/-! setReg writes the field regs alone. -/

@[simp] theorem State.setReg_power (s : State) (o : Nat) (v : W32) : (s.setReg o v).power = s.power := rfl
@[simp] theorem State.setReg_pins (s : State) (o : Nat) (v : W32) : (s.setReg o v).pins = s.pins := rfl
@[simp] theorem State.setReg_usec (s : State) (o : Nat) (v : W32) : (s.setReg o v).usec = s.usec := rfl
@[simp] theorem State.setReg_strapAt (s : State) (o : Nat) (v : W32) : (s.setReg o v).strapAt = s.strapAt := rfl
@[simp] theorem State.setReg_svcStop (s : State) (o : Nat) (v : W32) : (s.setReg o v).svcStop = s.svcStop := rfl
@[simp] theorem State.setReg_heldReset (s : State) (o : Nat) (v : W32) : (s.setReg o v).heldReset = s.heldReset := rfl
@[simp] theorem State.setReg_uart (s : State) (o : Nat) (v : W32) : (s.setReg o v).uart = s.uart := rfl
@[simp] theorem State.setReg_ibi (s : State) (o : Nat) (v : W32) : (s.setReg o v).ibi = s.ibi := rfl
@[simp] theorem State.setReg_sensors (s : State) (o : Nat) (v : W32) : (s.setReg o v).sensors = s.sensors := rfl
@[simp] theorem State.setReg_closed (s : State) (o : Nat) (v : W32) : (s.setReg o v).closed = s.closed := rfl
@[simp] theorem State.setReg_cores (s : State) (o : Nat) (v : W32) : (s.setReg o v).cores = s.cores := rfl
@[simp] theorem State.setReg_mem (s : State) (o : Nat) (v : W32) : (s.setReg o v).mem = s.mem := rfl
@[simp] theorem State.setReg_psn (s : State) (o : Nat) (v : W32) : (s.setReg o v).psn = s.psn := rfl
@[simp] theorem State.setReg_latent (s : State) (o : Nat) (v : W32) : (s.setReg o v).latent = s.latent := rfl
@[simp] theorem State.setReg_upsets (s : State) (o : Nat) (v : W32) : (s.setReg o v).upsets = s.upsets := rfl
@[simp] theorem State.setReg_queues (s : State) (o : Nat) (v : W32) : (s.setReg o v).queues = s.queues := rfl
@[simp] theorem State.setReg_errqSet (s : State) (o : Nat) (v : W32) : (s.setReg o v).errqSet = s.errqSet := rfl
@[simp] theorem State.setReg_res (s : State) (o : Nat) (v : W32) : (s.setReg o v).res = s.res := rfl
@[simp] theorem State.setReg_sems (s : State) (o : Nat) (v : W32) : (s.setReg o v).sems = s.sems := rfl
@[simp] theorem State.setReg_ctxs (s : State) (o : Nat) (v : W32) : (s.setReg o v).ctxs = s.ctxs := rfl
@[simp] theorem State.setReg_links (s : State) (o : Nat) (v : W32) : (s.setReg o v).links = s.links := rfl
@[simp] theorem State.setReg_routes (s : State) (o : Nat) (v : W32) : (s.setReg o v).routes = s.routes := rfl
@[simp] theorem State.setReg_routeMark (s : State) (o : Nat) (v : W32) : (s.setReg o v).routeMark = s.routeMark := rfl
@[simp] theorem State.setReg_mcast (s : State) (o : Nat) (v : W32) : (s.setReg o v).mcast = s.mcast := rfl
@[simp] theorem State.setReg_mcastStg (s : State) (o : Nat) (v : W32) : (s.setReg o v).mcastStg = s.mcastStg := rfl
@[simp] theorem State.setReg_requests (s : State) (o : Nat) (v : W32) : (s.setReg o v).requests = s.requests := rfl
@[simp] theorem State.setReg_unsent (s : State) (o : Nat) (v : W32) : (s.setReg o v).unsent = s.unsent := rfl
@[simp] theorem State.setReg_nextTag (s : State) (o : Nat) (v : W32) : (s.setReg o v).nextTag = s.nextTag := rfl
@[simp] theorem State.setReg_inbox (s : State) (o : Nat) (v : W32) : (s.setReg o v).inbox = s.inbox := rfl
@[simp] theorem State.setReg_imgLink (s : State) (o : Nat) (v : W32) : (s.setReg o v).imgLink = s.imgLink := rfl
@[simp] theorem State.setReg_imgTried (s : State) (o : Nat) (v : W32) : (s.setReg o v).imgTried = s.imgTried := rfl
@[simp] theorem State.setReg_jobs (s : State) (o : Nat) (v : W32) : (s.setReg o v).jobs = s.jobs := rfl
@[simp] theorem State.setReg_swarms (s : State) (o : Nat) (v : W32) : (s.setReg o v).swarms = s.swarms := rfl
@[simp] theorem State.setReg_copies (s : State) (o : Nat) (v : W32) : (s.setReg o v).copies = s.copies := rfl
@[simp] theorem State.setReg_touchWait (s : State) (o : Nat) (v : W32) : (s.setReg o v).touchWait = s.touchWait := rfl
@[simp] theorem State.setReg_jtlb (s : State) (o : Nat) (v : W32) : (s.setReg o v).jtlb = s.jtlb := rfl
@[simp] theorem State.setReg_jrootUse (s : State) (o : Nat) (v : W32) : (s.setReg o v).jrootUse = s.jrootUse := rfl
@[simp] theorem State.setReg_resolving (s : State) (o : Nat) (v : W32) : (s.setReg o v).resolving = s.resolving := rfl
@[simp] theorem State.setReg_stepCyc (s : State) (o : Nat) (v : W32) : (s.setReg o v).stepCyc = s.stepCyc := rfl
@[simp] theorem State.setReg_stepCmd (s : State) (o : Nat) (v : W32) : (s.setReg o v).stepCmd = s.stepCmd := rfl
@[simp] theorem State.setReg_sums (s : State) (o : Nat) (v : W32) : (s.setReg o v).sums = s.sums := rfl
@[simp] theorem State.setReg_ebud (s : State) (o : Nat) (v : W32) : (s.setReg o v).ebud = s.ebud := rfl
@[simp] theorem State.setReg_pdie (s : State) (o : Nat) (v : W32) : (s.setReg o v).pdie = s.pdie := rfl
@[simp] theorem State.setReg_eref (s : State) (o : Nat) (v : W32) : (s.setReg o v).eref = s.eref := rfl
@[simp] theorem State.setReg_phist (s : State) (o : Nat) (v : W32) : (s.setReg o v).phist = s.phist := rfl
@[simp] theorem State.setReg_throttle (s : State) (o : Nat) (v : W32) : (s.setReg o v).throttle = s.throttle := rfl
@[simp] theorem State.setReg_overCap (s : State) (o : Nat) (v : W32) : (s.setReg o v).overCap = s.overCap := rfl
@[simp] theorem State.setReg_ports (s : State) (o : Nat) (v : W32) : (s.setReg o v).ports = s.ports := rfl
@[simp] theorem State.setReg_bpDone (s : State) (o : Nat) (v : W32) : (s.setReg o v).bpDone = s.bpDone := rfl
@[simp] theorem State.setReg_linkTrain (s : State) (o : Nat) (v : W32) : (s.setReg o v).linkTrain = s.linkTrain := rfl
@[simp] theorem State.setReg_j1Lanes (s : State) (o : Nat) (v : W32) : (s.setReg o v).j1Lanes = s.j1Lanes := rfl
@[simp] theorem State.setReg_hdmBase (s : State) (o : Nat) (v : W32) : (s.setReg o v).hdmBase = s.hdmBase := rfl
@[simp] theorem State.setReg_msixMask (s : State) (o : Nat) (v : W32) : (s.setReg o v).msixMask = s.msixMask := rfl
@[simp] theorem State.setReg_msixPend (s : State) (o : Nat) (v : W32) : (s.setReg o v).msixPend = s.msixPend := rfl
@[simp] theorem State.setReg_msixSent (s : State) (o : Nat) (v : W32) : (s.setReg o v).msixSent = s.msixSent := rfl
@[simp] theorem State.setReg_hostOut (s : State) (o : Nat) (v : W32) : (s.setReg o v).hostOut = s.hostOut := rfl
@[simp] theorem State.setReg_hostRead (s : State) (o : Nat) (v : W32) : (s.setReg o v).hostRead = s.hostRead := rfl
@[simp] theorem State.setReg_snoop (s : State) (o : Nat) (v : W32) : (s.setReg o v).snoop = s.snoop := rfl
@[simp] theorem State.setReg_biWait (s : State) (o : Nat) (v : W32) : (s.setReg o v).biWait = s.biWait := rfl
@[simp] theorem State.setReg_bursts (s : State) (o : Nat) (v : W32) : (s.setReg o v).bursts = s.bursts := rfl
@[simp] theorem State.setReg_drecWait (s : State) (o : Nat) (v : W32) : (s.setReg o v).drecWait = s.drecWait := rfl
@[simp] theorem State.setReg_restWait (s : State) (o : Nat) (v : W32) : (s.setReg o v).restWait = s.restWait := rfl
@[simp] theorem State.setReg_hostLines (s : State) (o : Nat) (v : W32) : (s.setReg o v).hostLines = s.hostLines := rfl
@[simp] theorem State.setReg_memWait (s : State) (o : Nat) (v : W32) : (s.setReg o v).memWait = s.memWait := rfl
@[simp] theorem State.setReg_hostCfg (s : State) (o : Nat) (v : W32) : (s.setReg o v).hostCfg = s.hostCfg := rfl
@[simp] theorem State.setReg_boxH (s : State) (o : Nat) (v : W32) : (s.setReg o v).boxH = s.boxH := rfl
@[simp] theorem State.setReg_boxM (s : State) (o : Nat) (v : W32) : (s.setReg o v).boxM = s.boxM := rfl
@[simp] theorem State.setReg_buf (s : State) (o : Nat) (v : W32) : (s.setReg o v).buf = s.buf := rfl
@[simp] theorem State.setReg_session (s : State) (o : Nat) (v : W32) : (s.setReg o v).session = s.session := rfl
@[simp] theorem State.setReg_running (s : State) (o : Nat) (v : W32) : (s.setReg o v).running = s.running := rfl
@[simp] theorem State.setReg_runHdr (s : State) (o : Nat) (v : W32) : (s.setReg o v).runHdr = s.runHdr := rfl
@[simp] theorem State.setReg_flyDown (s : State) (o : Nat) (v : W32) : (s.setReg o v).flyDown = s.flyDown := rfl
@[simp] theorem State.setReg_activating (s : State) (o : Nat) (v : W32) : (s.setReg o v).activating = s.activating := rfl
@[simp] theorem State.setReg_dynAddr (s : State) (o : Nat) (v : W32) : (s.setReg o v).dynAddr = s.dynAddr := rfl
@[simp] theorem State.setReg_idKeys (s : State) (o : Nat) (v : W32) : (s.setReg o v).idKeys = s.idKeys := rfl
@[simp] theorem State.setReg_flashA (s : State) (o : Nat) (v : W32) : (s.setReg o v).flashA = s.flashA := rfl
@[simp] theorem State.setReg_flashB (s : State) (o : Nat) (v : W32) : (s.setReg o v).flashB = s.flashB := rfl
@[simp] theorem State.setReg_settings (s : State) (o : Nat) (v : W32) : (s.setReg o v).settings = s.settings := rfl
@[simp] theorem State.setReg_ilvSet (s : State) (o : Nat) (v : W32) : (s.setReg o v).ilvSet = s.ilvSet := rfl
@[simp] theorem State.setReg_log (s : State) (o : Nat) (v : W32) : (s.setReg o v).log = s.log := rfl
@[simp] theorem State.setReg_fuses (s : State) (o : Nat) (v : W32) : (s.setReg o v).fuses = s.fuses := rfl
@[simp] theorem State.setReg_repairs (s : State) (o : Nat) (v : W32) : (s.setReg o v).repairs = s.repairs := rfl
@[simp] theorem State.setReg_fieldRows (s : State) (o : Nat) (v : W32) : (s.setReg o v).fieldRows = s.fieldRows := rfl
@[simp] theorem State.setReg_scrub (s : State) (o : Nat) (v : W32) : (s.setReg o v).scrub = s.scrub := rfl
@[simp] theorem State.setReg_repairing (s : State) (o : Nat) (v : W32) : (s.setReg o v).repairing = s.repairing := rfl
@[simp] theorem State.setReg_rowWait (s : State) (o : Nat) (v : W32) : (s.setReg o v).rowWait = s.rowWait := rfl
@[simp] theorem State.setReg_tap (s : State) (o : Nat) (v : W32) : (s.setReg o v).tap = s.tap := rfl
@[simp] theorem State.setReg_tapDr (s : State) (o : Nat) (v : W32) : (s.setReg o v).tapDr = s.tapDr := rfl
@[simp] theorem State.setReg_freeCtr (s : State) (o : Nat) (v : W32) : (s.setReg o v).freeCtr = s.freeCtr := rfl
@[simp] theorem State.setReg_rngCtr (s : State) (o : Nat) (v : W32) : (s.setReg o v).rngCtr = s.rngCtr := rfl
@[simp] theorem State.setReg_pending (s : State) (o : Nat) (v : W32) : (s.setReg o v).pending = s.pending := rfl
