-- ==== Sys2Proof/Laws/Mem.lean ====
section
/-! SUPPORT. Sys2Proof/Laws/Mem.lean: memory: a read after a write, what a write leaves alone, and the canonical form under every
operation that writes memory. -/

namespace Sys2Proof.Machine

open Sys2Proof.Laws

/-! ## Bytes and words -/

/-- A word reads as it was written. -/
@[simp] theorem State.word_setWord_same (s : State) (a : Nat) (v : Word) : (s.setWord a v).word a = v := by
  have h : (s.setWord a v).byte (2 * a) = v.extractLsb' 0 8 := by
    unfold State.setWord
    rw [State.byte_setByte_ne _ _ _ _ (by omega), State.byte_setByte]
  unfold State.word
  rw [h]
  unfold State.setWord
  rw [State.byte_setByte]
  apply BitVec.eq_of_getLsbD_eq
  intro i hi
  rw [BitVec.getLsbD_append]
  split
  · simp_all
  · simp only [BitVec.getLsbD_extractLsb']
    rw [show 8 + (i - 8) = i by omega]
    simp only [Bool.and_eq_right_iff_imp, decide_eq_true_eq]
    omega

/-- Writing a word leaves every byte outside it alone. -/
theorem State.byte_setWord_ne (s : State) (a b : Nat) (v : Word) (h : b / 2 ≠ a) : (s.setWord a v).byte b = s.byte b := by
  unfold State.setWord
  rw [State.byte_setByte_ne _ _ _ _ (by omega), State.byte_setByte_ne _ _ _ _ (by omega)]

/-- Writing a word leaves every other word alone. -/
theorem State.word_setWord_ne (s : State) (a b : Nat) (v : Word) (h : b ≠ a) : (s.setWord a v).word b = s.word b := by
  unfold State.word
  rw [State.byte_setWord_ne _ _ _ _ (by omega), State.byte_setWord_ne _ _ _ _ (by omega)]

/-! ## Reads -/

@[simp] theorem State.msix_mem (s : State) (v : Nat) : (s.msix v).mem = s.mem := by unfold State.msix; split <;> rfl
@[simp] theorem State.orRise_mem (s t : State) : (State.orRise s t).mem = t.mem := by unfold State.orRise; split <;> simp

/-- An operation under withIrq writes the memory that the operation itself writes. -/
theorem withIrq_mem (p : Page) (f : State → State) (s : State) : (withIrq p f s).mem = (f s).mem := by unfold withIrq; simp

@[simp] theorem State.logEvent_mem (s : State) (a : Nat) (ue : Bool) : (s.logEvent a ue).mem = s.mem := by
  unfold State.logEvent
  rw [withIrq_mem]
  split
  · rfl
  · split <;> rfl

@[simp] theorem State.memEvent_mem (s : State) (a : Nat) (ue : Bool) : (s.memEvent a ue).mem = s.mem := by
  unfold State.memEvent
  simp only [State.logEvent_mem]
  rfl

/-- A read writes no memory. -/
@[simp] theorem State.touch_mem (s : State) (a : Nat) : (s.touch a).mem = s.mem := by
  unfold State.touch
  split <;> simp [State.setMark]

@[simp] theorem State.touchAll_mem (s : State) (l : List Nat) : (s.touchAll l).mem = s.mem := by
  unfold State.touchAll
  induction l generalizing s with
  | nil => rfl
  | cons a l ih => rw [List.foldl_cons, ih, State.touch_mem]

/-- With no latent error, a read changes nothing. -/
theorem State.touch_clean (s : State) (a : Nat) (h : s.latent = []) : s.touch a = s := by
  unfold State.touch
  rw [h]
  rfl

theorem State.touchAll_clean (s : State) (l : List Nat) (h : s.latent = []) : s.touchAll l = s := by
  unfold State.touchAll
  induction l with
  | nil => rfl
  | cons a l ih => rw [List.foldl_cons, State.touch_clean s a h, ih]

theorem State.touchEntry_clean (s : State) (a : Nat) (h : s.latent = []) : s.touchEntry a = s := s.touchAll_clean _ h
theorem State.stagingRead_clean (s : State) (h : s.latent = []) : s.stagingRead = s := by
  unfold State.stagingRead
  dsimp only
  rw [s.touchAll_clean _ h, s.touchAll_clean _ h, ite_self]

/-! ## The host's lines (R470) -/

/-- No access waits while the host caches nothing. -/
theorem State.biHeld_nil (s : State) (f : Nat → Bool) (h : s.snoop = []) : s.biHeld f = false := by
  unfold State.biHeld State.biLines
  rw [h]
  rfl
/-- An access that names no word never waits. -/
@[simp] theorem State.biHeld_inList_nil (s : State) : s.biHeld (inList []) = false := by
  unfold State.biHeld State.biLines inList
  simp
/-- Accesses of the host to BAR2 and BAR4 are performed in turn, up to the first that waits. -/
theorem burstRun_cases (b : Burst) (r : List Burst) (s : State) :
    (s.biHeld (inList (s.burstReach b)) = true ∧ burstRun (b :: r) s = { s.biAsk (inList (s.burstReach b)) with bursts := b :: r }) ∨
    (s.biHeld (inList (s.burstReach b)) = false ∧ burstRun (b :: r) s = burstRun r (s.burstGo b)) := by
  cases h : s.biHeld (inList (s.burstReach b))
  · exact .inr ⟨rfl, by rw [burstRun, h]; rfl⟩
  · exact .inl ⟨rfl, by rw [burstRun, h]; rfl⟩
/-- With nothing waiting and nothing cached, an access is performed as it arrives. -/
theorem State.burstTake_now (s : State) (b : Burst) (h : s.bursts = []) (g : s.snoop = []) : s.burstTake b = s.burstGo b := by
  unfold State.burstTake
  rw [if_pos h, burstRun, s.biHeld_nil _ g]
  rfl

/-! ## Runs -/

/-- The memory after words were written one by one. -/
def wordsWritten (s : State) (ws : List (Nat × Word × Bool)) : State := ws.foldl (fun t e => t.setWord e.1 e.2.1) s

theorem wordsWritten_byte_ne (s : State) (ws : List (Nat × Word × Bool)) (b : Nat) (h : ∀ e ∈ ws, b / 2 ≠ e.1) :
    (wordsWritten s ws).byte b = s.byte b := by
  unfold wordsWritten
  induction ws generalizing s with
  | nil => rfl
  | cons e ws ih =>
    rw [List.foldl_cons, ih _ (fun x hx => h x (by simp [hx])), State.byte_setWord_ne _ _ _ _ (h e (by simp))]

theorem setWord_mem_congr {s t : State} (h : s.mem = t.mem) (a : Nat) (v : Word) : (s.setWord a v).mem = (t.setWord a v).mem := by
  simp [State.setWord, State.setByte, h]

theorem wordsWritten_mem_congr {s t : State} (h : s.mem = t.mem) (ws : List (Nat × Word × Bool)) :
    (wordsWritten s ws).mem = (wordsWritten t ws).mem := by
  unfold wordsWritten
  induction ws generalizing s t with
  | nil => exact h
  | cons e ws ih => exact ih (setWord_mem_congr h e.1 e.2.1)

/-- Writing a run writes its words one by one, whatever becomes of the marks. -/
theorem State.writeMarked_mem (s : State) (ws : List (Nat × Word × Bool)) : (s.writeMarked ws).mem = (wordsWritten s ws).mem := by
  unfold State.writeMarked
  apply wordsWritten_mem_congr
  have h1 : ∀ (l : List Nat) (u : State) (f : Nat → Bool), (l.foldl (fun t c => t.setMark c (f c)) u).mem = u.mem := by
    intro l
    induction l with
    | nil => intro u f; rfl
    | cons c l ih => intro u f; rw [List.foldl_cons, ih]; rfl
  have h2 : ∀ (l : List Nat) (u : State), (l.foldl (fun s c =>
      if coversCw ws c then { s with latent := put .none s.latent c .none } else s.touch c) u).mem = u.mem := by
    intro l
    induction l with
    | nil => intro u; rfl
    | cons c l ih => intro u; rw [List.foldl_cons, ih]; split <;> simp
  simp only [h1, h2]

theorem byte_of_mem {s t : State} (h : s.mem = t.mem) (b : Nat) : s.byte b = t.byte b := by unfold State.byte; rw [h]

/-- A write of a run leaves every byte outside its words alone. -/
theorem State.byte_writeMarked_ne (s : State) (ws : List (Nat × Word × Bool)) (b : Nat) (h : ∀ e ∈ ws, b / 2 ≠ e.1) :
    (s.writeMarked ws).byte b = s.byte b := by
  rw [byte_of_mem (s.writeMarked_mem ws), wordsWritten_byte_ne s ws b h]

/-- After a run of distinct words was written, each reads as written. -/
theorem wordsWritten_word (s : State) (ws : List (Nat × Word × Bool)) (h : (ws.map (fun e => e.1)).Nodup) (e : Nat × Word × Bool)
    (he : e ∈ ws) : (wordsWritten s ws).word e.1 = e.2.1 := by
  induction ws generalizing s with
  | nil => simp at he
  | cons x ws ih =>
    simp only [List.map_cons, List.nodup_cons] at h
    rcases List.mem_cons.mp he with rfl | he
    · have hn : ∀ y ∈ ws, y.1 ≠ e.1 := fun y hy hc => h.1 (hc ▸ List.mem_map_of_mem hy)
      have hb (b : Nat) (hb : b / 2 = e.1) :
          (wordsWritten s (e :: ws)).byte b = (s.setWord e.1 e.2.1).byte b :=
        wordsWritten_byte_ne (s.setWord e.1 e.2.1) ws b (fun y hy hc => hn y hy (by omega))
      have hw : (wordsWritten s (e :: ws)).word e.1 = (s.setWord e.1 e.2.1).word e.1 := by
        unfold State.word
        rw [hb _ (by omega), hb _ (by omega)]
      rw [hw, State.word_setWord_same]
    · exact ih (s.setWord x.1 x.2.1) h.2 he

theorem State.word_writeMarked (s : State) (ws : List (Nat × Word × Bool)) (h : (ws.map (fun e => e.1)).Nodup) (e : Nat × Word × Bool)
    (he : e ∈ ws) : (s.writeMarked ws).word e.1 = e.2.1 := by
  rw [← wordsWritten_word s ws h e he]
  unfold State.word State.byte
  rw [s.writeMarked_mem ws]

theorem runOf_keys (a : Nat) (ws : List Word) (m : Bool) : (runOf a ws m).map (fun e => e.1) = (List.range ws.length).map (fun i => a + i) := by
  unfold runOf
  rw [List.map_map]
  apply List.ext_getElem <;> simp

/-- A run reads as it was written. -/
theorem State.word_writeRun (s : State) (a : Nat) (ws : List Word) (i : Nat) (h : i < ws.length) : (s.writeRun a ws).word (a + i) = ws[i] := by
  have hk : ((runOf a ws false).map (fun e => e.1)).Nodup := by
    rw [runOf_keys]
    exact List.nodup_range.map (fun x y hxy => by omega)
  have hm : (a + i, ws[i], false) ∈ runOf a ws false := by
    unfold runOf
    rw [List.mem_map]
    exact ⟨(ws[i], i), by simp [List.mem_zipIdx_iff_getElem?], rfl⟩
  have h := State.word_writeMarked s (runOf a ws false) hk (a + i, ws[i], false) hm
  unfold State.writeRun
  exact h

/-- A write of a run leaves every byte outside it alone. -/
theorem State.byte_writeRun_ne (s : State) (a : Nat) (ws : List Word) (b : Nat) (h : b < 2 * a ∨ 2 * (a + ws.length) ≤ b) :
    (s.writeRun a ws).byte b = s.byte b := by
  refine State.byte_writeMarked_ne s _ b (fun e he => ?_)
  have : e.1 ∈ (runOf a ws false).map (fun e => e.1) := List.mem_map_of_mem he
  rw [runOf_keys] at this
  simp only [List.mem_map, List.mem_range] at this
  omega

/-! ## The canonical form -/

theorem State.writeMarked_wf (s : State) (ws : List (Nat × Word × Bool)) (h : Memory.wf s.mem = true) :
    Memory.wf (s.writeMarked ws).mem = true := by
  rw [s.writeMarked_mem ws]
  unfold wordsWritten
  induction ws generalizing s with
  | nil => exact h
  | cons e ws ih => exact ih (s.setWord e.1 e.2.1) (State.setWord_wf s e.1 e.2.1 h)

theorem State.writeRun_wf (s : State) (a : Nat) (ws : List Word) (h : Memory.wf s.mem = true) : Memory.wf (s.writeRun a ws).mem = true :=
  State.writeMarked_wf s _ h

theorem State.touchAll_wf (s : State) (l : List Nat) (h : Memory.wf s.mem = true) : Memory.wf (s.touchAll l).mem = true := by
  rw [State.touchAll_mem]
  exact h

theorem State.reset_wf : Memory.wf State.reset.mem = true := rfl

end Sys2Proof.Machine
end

■ Task objective ■
Repeat, character for character, the lines of the material above from the line with "rw [if_pos h, burstRun, s.biHeld_nil _ g]" through the line with "rw [List.foldl_cons, ih _".

■ Answer box ■
  rw [if_pos h, burstRun, s.biHeld_nil _ g]
  rfl

/-! ## Runs -/

/-- The memory after words were written one by one. -/
def wordsWritten (s : State) (ws : List (Nat × Word × Bool)) : State := ws.foldl (fun t e => t.setWord e.1 e.2.1) s

theorem wordsWritten_byte_ne (s : State) (ws : List (Nat × Word × Bool)) (b : Nat) (h : ∀ e ∈ ws, b / 2 ≠ e.1) :
    (wordsWritten s ws).byte b = s.byte b := by
  unfold wordsWritten
  induction ws generalizing s with
  | nil => rfl
  | cons e ws ih =>
    rw [List.foldl_cons, ih _ (fun x hx => h x (by simp [hx])), State.byte_setWord_ne _ _ _ _ (h e (by simp))]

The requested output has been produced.